Collected data entries:
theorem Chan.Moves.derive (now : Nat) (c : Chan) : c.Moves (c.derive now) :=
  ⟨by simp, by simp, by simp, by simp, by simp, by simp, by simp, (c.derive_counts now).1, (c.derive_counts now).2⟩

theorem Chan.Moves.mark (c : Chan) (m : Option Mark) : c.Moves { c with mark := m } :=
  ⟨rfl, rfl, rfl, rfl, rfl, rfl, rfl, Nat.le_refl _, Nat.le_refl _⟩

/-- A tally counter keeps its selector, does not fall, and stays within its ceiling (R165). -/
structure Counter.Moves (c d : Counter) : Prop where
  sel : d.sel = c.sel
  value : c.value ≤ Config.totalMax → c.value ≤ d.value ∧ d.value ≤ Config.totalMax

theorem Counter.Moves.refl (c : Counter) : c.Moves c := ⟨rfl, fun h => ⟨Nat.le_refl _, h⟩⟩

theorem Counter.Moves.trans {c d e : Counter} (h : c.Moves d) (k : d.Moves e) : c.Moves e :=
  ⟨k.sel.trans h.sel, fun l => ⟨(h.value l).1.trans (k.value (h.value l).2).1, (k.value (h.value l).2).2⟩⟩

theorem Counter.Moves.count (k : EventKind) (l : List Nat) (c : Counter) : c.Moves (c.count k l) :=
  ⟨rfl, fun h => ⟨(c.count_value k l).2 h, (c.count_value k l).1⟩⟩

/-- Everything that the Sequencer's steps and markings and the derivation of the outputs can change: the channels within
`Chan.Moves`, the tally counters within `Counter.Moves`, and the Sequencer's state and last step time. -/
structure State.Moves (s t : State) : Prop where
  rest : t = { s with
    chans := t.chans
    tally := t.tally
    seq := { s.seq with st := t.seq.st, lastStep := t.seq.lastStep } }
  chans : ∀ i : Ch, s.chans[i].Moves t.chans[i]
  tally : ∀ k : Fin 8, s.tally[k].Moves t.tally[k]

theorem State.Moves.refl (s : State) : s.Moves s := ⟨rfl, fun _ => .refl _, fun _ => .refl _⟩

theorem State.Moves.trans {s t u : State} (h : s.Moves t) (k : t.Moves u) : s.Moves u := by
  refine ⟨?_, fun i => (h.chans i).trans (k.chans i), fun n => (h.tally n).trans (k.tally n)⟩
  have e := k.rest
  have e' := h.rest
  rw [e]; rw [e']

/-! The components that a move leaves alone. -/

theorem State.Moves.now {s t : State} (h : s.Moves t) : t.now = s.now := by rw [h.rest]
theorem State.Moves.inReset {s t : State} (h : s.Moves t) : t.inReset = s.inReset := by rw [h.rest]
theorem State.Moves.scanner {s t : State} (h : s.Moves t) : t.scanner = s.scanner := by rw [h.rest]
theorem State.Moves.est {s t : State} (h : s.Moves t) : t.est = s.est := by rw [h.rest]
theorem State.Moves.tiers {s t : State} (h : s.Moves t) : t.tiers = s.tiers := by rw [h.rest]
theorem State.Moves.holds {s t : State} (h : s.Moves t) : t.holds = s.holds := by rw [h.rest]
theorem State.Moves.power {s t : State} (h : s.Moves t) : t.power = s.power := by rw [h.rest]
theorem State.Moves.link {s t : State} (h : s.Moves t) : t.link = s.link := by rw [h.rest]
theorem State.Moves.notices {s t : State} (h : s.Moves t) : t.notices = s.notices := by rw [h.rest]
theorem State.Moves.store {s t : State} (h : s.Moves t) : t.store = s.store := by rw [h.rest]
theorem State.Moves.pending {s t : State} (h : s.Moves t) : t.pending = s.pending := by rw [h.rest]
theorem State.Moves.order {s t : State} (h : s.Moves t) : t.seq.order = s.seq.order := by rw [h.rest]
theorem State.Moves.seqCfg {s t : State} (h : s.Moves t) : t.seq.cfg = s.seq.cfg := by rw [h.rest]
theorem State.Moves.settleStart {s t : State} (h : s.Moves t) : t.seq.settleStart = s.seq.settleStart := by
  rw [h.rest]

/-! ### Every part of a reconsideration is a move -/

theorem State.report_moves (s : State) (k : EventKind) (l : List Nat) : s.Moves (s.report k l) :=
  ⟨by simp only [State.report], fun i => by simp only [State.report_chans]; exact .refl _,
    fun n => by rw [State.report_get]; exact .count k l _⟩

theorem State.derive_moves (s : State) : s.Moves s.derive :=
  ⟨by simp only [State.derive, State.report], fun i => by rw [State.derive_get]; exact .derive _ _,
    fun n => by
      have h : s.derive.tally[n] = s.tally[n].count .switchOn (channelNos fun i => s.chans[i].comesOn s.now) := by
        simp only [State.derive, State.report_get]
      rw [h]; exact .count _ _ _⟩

--

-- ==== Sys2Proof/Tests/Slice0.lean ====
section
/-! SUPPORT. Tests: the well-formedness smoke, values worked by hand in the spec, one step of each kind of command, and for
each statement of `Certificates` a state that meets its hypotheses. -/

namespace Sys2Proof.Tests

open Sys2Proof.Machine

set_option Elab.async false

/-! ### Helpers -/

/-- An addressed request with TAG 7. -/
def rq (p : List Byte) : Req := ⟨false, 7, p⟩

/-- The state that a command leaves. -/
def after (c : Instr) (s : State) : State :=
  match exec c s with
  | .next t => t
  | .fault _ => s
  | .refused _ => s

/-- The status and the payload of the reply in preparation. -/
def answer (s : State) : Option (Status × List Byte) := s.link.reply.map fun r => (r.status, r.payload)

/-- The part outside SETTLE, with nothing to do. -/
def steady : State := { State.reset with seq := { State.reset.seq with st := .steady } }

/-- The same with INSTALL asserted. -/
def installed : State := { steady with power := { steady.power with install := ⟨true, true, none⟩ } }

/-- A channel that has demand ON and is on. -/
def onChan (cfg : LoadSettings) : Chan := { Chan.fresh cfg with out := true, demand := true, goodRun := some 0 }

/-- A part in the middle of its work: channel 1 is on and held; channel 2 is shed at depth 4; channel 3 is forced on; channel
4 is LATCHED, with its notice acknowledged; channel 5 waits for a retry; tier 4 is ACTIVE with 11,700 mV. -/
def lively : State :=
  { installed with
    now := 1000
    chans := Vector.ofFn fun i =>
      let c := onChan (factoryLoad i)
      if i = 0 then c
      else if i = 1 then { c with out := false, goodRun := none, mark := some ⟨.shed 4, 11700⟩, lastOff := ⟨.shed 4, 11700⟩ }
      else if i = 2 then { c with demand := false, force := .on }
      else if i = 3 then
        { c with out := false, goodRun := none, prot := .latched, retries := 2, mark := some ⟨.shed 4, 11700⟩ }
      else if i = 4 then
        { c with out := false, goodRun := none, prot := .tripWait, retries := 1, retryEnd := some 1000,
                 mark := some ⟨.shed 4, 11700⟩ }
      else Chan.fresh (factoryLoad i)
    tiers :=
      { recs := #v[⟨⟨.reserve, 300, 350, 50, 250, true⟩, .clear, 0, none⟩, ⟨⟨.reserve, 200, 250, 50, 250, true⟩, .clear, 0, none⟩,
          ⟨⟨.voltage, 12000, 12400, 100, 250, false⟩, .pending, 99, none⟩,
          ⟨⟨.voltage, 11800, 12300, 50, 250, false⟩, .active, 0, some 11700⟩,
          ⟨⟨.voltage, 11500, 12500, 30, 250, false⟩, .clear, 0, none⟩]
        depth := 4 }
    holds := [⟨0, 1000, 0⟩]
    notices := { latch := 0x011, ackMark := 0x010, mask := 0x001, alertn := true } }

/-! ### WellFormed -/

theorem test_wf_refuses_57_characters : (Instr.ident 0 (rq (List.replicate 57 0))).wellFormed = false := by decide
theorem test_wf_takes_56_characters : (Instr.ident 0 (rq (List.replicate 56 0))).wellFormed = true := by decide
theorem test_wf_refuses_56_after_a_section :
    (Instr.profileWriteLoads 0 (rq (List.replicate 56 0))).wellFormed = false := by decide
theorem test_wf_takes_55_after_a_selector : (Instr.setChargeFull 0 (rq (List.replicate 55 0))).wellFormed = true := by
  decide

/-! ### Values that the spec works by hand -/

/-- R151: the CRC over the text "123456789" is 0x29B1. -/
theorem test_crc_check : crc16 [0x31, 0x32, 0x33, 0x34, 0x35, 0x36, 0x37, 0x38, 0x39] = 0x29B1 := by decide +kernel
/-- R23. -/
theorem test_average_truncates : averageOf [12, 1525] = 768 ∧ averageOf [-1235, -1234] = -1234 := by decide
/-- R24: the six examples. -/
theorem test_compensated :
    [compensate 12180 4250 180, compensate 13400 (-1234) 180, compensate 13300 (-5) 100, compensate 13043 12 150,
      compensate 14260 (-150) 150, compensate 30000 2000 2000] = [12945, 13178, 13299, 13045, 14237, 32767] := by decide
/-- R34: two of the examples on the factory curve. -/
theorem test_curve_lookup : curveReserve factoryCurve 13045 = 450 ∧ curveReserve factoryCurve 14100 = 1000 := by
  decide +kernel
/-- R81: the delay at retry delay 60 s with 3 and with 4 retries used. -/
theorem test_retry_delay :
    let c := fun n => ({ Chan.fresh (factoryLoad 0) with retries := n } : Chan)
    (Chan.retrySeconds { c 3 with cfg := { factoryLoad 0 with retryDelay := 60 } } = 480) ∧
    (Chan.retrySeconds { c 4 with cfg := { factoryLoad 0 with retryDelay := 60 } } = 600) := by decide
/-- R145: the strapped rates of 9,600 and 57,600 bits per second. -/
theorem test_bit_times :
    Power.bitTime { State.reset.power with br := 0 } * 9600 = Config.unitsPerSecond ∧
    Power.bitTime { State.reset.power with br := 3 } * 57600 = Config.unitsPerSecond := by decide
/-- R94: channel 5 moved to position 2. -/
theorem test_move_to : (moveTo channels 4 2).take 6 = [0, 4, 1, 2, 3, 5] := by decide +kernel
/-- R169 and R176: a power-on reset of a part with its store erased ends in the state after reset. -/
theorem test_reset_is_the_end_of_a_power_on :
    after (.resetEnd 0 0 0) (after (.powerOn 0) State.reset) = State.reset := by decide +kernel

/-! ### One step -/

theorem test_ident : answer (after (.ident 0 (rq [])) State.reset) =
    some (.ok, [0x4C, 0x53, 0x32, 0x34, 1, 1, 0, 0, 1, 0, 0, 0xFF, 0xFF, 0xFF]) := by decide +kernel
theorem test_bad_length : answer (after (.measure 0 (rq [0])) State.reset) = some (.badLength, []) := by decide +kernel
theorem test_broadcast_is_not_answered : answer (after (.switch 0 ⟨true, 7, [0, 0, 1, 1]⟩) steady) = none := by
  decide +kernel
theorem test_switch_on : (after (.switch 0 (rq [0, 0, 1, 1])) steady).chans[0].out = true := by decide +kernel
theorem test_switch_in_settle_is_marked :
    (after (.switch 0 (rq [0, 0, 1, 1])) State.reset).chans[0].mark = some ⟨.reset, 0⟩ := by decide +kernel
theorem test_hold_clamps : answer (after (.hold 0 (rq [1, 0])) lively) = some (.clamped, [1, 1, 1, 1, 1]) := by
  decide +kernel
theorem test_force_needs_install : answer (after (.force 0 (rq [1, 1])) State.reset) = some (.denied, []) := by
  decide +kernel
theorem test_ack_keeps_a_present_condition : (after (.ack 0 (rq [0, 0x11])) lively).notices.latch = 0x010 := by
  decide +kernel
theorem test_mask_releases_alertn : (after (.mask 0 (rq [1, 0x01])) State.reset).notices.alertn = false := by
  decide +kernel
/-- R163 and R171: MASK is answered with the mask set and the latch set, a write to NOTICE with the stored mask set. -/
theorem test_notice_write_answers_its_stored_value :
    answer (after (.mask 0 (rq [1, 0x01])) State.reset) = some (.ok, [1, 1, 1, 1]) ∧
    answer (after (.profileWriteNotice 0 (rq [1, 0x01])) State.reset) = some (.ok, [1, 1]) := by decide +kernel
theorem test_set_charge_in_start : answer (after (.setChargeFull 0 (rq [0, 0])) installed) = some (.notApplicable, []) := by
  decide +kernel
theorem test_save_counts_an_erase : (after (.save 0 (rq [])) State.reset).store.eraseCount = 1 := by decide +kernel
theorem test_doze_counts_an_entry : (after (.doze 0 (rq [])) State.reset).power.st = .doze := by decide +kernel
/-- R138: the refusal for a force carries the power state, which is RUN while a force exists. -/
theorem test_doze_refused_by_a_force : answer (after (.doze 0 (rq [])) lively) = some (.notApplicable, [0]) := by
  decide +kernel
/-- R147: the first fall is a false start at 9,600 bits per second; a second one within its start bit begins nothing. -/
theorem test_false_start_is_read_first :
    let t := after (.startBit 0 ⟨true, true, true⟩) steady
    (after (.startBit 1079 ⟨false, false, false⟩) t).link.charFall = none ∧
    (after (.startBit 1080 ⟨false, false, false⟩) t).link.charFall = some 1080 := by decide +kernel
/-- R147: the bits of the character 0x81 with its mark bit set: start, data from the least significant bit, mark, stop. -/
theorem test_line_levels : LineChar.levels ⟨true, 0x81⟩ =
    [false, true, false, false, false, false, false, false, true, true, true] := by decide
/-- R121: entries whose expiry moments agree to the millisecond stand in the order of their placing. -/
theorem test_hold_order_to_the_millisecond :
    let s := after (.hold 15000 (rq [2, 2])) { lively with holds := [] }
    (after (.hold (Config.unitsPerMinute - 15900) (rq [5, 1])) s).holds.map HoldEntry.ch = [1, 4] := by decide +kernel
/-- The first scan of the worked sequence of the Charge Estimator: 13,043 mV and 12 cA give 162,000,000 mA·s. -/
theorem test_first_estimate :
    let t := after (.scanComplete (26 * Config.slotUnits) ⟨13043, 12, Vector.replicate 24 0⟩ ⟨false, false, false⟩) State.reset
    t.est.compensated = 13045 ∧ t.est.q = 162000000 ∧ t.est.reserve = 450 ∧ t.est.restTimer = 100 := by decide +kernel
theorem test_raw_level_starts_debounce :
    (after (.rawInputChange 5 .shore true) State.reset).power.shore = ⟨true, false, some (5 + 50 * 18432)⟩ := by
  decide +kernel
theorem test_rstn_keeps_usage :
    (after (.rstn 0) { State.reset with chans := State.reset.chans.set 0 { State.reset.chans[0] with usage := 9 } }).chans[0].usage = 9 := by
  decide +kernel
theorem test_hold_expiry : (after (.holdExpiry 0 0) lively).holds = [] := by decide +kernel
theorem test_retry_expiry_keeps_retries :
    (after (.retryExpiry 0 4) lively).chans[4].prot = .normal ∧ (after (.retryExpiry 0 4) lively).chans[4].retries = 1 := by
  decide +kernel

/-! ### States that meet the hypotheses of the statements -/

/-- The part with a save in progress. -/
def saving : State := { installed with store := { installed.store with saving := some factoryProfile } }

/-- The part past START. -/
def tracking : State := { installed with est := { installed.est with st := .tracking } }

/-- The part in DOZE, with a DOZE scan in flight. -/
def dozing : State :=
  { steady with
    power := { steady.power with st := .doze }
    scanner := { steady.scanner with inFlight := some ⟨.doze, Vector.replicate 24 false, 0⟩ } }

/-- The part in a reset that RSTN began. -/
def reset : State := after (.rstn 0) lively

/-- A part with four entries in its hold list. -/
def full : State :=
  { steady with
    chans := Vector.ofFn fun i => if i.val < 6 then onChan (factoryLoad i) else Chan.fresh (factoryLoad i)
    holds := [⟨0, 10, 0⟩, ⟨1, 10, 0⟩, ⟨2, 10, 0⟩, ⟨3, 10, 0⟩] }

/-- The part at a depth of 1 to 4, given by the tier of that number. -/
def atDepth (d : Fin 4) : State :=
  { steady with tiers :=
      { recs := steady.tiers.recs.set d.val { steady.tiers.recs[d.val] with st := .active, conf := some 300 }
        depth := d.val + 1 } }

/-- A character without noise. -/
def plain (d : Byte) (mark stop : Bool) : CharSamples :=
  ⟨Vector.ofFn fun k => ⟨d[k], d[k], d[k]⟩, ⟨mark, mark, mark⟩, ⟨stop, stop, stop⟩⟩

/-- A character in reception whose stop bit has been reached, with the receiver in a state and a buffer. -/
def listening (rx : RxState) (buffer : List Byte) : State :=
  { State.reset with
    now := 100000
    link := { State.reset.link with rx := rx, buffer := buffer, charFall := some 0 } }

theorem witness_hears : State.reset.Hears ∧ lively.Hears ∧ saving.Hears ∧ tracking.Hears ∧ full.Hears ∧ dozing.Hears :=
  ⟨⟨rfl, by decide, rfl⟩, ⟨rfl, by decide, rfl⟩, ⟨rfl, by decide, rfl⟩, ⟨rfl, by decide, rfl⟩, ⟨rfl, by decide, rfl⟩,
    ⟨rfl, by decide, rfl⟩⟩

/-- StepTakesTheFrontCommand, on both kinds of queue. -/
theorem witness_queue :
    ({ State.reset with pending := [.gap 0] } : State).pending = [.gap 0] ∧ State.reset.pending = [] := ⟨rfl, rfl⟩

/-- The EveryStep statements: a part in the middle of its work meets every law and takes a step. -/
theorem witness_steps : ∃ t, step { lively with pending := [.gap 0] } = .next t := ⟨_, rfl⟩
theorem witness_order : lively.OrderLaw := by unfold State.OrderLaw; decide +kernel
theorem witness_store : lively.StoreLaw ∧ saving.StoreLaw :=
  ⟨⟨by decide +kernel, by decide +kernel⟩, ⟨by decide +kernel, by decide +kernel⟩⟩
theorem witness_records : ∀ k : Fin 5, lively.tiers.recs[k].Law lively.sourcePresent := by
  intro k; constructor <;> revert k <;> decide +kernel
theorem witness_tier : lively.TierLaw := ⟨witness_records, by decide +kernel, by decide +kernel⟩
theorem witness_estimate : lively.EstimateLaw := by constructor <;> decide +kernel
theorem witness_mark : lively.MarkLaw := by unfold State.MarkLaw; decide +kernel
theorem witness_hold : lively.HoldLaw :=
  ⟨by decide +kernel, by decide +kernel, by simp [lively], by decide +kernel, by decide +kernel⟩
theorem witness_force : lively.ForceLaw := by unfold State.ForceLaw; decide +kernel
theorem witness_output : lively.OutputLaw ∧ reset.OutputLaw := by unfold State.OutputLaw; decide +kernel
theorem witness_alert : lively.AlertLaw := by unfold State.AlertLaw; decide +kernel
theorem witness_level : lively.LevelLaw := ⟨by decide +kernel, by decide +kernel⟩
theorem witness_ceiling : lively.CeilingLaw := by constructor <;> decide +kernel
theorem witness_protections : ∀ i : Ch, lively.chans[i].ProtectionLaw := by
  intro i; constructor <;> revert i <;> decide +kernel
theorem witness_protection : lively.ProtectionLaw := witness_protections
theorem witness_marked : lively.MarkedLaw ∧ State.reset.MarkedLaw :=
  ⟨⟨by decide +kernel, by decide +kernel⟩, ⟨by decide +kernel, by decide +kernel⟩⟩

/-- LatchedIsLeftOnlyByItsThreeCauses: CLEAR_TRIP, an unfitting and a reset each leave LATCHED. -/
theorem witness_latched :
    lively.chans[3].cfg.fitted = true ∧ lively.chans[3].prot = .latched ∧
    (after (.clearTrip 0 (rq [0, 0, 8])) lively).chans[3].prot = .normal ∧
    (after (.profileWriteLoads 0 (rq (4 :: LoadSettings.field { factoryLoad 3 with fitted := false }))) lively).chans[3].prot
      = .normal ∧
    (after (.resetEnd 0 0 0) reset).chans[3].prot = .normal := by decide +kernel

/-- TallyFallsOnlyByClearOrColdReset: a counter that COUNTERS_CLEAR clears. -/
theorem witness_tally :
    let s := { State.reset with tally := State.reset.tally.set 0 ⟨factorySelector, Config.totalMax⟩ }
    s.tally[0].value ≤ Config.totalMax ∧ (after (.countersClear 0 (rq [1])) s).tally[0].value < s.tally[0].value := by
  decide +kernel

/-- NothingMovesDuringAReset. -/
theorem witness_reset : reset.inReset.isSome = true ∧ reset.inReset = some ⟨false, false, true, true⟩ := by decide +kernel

...

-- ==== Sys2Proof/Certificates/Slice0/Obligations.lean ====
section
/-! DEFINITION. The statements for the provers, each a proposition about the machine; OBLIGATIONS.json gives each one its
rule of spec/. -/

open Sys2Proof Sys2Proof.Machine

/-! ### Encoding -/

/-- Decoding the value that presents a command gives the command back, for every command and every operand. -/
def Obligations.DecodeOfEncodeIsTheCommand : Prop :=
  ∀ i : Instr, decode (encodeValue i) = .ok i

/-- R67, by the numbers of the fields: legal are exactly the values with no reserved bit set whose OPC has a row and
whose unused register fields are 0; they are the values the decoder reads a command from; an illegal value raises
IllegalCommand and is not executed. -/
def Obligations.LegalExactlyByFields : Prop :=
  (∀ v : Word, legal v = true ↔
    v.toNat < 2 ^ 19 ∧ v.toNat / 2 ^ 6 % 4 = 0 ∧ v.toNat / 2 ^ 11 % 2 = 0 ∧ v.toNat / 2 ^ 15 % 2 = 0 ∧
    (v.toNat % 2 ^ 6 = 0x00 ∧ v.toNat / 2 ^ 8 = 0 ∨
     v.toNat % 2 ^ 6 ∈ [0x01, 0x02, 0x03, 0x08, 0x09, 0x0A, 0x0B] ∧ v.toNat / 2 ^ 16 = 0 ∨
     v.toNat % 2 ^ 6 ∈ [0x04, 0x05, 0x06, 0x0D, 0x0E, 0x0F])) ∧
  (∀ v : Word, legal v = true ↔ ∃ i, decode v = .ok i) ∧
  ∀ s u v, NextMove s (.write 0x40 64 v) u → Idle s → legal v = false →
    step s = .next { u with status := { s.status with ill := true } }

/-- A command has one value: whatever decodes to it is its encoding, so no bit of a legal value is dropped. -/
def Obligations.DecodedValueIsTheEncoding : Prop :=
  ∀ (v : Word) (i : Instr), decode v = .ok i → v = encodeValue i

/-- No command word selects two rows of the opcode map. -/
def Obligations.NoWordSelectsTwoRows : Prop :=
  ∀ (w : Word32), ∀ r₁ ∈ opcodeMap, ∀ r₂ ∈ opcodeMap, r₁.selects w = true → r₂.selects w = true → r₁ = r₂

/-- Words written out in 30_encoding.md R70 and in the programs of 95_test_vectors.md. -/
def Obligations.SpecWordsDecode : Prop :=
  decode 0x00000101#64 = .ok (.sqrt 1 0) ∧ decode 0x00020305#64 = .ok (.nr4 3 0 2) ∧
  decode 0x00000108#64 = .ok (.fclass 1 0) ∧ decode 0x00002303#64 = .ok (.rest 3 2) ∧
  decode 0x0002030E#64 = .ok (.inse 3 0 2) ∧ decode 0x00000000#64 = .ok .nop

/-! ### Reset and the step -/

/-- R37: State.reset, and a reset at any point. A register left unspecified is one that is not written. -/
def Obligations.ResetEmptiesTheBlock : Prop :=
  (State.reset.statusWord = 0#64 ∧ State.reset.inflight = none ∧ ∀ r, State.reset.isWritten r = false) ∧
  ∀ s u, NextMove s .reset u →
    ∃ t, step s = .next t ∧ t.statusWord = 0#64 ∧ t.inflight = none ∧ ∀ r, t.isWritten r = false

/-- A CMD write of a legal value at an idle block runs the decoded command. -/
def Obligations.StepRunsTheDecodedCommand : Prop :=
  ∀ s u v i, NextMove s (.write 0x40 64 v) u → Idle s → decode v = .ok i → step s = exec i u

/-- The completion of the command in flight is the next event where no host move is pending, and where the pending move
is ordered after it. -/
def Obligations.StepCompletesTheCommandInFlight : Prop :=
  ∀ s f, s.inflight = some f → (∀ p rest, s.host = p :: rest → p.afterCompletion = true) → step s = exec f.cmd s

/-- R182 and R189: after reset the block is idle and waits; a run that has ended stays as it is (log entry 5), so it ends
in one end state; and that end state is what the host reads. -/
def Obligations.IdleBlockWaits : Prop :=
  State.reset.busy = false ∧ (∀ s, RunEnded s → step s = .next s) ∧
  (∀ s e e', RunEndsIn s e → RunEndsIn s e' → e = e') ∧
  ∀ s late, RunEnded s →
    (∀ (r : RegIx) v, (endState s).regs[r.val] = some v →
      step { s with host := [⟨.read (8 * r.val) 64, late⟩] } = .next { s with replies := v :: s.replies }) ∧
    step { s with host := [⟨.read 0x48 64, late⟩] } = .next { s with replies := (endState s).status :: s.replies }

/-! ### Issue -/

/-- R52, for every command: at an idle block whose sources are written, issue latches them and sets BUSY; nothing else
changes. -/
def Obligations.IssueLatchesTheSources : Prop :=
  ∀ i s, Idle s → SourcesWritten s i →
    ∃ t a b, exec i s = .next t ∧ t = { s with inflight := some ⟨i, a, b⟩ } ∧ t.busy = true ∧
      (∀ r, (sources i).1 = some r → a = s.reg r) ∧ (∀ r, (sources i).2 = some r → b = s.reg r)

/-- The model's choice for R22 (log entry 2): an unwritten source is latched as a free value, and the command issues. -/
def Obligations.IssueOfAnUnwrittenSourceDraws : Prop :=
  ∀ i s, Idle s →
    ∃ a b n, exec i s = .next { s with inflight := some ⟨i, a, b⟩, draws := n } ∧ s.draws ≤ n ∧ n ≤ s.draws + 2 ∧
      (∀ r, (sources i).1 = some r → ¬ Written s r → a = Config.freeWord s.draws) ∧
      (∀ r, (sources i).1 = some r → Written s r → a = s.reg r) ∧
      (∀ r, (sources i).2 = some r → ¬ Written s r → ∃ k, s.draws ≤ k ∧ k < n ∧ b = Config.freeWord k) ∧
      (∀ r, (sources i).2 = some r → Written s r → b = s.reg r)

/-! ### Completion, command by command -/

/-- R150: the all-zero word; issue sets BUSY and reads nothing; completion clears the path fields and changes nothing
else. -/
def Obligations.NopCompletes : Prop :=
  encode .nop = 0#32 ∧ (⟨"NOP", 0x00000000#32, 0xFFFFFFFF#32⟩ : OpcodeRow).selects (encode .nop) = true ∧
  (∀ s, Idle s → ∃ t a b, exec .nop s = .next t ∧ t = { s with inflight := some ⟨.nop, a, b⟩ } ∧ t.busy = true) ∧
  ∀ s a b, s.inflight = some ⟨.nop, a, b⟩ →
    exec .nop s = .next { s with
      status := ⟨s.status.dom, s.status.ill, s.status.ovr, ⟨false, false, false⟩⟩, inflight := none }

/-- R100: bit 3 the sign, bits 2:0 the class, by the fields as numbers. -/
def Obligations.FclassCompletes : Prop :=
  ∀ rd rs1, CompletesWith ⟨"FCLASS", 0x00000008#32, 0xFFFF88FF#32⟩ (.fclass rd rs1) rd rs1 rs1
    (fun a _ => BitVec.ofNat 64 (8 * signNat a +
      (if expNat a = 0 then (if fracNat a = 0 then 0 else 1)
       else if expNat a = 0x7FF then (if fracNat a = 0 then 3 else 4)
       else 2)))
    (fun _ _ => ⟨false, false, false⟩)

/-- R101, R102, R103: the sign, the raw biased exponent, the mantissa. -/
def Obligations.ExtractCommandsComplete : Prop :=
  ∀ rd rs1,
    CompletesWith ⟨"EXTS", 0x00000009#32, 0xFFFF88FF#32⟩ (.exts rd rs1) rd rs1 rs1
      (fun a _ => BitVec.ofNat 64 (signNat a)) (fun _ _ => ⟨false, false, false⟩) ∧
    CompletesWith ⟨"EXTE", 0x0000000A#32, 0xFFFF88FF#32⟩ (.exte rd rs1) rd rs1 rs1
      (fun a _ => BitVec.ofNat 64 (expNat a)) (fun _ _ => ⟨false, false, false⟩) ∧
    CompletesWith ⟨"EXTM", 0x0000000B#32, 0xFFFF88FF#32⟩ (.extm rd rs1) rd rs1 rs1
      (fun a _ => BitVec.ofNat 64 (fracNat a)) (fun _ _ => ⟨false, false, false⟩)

» **PROBLEM**
An exact copy of the lines above, from the one containing "steady.power with st" down to the one containing "depth := d.val" and including both, is the whole answer; retype it and nothing else.

» **WRITTEN SOLUTION**
    power := { steady.power with st := .doze }
    scanner := { steady.scanner with inFlight := some ⟨.doze, Vector.replicate 24 false, 0⟩ } }

/-- The part in a reset that RSTN began. -/
def reset : State := after (.rstn 0) lively

/-- A part with four entries in its hold list. -/
def full : State :=
  { steady with
    chans := Vector.ofFn fun i => if i.val < 6 then onChan (factoryLoad i) else Chan.fresh (factoryLoad i)
    holds := [⟨0, 10, 0⟩, ⟨1, 10, 0⟩, ⟨2, 10, 0⟩, ⟨3, 10, 0⟩] }

/-- The part at a depth of 1 to 4, given by the tier of that number. -/
def atDepth (d : Fin 4) : State :=
  { steady with tiers :=
      { recs := steady.tiers.recs.set d.val { steady.tiers.recs[d.val] with st := .active, conf := some 300 }
        depth := d.val + 1 } }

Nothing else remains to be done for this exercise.